What the task requires:
Please count the lines in the records below that include the word "symm" and report only the total.

[Stored data entries]
● ● ● ●
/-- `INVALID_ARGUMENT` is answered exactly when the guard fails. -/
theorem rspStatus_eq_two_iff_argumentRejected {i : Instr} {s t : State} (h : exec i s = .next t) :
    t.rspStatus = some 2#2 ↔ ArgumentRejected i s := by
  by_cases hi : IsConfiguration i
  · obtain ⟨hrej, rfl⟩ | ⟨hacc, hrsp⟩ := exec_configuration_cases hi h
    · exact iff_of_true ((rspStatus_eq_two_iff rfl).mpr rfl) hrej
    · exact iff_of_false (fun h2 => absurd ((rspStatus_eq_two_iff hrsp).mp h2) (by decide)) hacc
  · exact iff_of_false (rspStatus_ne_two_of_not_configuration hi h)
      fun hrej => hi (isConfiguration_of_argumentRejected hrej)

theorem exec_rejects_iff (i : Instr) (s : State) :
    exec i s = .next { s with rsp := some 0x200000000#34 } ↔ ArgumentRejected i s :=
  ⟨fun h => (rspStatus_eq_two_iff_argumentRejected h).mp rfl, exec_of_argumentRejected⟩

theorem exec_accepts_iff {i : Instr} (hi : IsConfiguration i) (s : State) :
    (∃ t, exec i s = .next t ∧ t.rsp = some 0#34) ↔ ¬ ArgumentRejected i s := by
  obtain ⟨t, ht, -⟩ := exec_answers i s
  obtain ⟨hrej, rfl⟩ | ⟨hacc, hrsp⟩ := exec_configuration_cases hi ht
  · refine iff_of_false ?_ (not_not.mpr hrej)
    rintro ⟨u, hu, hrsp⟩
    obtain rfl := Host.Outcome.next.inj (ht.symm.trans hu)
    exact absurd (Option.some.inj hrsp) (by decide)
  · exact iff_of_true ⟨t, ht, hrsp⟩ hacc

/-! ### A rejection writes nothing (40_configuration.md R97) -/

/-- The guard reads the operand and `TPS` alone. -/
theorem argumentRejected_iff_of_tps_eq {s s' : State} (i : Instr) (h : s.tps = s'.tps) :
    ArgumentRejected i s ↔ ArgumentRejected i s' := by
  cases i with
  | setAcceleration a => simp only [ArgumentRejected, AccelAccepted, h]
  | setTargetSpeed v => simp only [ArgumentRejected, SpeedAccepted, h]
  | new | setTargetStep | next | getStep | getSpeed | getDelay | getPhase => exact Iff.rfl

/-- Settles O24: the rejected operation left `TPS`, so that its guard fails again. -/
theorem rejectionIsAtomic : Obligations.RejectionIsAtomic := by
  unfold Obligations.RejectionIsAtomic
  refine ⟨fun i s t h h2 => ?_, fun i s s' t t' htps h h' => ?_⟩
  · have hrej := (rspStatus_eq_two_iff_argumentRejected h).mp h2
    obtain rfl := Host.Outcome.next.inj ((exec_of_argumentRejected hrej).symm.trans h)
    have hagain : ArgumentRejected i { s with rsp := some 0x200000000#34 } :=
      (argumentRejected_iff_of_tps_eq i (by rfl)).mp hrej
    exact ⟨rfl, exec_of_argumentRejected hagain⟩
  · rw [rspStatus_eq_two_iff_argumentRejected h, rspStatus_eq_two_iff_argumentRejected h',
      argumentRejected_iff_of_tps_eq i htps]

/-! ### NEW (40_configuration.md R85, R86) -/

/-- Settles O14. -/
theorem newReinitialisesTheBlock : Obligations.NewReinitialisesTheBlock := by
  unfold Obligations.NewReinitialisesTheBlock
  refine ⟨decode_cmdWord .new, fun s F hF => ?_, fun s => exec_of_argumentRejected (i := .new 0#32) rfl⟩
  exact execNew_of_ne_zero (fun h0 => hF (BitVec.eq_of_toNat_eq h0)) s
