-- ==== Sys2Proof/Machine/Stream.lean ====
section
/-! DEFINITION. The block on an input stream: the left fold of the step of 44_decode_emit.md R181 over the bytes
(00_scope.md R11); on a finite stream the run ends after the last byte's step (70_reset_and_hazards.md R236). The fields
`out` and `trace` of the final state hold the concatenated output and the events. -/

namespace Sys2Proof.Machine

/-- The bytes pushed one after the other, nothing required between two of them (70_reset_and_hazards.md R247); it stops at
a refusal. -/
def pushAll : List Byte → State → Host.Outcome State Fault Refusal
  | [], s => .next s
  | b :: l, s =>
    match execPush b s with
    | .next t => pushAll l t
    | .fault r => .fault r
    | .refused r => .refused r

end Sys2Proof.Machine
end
● ● ● ●
Written answer:
2